-------- DATASET EXTRACT --------

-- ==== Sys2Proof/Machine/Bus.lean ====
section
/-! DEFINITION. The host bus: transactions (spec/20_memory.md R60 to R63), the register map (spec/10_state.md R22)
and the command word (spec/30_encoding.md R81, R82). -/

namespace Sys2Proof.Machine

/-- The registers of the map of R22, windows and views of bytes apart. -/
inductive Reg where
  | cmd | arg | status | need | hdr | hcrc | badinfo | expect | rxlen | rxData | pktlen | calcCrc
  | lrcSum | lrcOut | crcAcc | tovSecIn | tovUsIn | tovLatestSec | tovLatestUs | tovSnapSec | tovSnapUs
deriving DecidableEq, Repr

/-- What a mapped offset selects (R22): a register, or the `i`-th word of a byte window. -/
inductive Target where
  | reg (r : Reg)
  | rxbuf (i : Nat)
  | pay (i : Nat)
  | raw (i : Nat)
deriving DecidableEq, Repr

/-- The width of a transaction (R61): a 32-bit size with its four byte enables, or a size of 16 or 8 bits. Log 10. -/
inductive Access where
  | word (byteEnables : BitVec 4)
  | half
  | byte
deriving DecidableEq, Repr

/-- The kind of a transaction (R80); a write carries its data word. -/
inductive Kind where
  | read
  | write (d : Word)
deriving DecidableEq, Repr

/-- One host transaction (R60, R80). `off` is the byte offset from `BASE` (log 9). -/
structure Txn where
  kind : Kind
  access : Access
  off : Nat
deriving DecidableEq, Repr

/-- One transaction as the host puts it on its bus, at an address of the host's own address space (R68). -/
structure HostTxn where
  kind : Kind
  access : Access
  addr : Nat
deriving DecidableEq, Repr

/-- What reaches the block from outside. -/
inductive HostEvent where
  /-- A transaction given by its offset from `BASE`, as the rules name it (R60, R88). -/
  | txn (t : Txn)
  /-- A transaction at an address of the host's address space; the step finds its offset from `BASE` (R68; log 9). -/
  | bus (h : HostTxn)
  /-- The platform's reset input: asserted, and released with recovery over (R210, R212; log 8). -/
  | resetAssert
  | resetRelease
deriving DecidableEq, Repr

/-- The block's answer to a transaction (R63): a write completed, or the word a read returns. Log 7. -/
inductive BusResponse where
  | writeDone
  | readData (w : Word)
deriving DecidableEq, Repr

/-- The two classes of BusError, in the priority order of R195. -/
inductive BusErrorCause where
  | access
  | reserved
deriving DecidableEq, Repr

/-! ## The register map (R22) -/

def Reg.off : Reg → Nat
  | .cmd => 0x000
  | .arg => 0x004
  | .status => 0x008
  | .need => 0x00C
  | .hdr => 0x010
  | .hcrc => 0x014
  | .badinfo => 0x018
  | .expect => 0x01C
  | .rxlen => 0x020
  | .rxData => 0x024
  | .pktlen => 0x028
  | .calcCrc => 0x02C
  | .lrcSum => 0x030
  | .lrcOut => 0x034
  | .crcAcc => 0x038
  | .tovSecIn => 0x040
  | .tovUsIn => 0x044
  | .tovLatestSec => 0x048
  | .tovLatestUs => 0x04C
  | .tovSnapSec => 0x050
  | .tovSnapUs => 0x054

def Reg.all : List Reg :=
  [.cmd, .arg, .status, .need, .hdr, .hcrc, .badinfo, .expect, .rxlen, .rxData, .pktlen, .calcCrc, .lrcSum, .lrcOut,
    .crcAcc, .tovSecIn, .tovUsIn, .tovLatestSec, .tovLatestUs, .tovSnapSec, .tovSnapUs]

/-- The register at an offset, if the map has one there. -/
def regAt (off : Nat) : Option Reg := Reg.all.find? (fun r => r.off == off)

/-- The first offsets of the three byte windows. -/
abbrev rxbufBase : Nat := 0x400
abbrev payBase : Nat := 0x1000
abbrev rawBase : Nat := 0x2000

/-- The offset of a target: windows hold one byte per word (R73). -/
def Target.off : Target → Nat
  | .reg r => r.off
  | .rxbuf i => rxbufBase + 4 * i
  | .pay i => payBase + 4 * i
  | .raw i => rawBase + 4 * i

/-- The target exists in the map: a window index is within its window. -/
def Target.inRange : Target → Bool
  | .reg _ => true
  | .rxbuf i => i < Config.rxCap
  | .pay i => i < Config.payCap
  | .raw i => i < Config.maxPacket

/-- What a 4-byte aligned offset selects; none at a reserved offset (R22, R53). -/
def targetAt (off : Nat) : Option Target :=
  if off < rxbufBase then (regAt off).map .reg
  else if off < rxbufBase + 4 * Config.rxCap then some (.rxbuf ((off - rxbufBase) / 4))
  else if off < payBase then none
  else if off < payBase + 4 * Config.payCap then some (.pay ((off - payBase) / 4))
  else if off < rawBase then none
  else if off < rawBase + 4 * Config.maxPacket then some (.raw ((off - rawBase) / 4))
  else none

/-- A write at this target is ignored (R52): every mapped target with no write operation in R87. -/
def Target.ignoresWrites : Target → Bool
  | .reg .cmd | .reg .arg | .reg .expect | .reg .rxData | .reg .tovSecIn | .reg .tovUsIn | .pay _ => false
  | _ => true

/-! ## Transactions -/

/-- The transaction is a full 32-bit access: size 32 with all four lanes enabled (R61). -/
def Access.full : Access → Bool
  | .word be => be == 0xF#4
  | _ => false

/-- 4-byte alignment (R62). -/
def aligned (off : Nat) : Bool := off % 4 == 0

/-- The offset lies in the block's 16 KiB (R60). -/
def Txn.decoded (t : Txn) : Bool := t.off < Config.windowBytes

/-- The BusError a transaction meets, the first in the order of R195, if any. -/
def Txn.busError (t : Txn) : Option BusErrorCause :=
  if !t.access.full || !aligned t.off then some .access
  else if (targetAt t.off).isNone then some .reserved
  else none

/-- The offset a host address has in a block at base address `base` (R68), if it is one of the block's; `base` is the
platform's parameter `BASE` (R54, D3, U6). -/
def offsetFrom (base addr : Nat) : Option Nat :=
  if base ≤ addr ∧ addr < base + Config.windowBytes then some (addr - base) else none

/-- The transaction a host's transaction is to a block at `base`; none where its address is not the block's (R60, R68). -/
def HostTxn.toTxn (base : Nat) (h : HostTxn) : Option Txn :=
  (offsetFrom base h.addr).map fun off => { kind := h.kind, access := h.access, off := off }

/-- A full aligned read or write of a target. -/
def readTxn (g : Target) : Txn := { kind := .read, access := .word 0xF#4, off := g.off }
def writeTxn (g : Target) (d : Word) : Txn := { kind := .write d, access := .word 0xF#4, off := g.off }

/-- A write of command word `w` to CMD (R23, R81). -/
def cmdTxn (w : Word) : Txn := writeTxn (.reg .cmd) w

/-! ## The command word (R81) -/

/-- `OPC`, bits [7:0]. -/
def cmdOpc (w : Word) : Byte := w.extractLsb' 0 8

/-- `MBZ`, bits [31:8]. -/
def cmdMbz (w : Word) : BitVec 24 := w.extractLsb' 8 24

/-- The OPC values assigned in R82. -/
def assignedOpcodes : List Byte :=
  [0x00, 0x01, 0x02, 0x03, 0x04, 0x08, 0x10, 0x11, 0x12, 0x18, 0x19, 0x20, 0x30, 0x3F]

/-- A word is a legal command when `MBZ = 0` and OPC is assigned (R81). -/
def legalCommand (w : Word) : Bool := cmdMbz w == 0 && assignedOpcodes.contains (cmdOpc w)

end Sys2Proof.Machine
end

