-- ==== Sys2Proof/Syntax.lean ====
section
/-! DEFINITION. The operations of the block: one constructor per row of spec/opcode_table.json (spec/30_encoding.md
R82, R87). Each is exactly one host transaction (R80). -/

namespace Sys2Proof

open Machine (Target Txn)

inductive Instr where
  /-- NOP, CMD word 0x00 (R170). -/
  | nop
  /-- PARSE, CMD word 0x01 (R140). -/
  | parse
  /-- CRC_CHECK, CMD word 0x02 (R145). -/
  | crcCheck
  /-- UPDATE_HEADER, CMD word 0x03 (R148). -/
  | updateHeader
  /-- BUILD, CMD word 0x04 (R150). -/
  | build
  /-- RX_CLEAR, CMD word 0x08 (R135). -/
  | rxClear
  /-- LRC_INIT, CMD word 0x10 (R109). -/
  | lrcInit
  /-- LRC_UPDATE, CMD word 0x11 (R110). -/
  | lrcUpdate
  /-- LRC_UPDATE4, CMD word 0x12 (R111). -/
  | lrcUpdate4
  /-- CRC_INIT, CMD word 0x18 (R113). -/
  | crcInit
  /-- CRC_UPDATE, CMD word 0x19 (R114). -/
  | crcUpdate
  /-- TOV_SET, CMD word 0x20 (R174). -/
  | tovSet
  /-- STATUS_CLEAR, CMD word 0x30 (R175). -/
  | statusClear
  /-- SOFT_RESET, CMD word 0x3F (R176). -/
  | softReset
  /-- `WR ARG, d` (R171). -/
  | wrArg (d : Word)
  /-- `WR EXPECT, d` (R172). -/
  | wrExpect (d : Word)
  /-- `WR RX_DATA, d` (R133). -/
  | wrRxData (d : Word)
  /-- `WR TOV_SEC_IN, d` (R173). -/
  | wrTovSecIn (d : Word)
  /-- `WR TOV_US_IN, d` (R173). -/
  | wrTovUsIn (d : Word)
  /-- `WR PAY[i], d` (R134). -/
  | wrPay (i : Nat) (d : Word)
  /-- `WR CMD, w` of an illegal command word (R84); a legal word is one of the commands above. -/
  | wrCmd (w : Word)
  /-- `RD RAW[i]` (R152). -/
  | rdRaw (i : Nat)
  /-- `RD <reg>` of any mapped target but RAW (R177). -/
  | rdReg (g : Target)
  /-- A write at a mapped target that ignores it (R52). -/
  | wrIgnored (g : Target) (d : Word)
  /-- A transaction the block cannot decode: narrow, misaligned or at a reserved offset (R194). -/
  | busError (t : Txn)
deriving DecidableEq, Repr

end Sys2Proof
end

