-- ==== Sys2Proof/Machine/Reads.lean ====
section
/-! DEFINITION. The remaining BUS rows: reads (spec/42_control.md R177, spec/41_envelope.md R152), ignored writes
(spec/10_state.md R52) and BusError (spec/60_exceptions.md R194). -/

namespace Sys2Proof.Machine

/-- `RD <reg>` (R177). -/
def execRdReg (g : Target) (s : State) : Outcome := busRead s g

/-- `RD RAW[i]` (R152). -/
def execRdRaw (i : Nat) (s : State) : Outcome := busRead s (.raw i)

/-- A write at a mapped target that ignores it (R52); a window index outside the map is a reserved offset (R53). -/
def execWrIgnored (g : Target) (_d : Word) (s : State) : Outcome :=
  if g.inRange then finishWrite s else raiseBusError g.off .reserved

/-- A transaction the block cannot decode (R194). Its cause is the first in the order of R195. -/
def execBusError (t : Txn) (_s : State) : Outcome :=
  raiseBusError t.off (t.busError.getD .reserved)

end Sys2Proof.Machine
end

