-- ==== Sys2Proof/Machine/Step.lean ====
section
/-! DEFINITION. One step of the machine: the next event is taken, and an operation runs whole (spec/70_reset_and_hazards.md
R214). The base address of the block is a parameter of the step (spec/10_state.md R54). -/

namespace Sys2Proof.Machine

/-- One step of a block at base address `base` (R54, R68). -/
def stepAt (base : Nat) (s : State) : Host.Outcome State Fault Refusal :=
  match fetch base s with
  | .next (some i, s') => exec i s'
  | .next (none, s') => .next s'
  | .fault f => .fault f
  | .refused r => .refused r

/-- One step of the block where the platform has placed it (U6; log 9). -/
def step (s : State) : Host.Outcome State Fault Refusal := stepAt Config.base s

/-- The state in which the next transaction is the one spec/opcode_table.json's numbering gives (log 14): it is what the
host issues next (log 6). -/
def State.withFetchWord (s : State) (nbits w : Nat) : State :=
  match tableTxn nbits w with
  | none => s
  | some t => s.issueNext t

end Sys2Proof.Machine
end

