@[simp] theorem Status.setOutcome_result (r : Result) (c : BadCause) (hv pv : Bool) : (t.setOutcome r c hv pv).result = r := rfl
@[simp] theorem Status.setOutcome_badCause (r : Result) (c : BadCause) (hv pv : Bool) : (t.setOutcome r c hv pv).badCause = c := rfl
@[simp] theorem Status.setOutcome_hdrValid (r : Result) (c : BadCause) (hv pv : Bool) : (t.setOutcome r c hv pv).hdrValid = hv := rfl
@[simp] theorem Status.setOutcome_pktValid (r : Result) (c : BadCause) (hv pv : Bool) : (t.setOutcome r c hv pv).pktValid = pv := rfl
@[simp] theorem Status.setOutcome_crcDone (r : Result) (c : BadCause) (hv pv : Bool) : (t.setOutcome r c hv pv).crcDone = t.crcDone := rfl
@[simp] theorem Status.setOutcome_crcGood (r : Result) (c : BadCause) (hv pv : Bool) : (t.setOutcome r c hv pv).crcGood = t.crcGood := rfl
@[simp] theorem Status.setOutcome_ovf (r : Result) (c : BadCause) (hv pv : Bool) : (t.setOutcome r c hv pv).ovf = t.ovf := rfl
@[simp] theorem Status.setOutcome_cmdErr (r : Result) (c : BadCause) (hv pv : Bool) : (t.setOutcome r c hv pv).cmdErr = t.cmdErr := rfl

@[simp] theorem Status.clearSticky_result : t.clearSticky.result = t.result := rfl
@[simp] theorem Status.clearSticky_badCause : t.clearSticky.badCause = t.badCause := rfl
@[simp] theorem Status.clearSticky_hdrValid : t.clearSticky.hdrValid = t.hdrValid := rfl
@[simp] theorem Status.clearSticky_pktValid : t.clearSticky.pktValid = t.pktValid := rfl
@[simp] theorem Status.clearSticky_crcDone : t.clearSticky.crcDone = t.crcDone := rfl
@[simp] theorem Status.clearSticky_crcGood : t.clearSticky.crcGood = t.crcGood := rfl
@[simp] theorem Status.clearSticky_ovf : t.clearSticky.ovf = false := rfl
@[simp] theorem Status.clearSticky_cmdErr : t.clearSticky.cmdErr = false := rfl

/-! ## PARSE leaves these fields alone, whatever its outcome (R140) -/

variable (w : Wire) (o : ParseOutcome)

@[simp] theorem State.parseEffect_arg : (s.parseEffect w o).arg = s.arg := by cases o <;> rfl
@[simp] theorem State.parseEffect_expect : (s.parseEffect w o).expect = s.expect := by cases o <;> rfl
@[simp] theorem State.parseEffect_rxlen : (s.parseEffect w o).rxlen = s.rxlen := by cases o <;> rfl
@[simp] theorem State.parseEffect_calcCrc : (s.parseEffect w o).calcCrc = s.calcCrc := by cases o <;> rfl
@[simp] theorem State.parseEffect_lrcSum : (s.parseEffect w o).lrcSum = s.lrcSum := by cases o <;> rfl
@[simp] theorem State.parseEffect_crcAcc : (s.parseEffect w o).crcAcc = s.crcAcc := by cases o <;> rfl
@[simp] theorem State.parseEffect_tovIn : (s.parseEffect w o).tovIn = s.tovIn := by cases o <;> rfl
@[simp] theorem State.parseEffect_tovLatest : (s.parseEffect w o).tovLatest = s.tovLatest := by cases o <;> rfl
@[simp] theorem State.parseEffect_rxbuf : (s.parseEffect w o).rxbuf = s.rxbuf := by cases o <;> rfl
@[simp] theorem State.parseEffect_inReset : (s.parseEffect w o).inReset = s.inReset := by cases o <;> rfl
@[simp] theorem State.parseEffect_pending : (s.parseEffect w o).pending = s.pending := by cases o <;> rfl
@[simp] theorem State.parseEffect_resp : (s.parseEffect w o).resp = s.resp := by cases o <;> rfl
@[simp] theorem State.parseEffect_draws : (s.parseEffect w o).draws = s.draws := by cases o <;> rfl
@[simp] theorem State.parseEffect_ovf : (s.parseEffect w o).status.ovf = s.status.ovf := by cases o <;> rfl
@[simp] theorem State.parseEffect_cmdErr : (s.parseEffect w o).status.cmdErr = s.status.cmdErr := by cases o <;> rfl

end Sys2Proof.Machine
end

--------

▸ **TASK DESCRIPTION**
Give back, exactly as written, the stretch from the line with "t.hdrValid := rfl" through the line with "s.crcAcc := by cases o <;> rfl", and no other lines from the records above.

▸ **TASK SOLUTION**
@[simp] theorem Status.clearSticky_hdrValid : t.clearSticky.hdrValid = t.hdrValid := rfl
@[simp] theorem Status.clearSticky_pktValid : t.clearSticky.pktValid = t.pktValid := rfl
@[simp] theorem Status.clearSticky_crcDone : t.clearSticky.crcDone = t.crcDone := rfl
@[simp] theorem Status.clearSticky_crcGood : t.clearSticky.crcGood = t.crcGood := rfl
@[simp] theorem Status.clearSticky_ovf : t.clearSticky.ovf = false := rfl
@[simp] theorem Status.clearSticky_cmdErr : t.clearSticky.cmdErr = false := rfl

/-! ## PARSE leaves these fields alone, whatever its outcome (R140) -/

variable (w : Wire) (o : ParseOutcome)

@[simp] theorem State.parseEffect_arg : (s.parseEffect w o).arg = s.arg := by cases o <;> rfl
@[simp] theorem State.parseEffect_expect : (s.parseEffect w o).expect = s.expect := by cases o <;> rfl
@[simp] theorem State.parseEffect_rxlen : (s.parseEffect w o).rxlen = s.rxlen := by cases o <;> rfl
@[simp] theorem State.parseEffect_calcCrc : (s.parseEffect w o).calcCrc = s.calcCrc := by cases o <;> rfl
@[simp] theorem State.parseEffect_lrcSum : (s.parseEffect w o).lrcSum = s.lrcSum := by cases o <;> rfl
@[simp] theorem State.parseEffect_crcAcc : (s.parseEffect w o).crcAcc = s.crcAcc := by cases o <;> rfl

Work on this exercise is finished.